— DATA —
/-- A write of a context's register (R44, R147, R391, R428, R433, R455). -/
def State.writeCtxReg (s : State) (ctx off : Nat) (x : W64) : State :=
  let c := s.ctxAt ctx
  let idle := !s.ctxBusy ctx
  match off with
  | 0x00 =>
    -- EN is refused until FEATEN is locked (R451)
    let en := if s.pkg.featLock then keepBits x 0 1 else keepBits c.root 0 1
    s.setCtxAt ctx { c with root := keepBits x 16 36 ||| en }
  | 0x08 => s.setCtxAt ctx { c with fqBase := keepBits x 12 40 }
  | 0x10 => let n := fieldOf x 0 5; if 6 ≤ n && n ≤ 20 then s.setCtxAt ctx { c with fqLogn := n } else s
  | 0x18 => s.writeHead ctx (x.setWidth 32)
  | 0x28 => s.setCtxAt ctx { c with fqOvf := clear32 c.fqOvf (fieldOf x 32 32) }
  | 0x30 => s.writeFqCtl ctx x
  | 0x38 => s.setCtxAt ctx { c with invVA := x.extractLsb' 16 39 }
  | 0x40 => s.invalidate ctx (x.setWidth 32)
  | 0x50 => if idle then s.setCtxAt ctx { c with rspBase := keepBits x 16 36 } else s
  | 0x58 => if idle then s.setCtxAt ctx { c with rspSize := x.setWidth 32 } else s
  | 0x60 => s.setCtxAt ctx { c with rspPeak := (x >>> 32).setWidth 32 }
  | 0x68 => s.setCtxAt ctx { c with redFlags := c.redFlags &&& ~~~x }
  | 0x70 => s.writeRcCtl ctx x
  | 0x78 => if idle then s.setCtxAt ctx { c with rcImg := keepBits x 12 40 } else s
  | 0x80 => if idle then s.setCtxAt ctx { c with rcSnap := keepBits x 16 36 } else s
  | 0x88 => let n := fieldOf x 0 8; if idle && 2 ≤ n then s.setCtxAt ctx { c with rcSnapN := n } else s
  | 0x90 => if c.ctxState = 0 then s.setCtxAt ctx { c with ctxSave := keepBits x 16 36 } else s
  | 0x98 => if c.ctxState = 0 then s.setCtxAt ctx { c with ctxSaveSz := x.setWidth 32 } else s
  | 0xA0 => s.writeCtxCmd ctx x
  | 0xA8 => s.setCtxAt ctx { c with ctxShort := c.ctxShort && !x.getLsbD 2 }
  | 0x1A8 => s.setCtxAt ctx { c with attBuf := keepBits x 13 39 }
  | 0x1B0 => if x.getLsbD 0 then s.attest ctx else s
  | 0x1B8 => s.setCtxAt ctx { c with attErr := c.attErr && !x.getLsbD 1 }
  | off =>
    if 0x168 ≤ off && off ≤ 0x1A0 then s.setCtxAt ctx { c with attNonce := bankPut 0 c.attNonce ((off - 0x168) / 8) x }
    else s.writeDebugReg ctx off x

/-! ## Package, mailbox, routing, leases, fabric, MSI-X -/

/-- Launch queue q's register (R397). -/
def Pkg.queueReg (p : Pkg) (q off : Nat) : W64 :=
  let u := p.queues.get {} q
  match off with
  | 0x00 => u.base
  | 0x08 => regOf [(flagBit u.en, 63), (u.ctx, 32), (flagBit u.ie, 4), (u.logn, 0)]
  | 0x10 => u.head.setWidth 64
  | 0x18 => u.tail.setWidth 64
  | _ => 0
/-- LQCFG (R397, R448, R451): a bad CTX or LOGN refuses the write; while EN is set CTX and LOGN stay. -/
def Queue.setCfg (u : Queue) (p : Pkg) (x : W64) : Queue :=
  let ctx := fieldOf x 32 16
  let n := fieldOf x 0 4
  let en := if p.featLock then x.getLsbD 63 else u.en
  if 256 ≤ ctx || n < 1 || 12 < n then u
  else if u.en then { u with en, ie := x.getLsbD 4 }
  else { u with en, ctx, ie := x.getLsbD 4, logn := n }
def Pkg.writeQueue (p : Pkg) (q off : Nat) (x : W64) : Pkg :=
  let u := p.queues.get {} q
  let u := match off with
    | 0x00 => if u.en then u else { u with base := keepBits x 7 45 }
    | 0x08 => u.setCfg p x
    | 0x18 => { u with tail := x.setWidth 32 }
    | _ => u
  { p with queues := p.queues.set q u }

— TASK GOAL —
Count the lines in the records above that contain the word "setCfg", and give only that number.

— RESULT OF THE EXERCISE —
2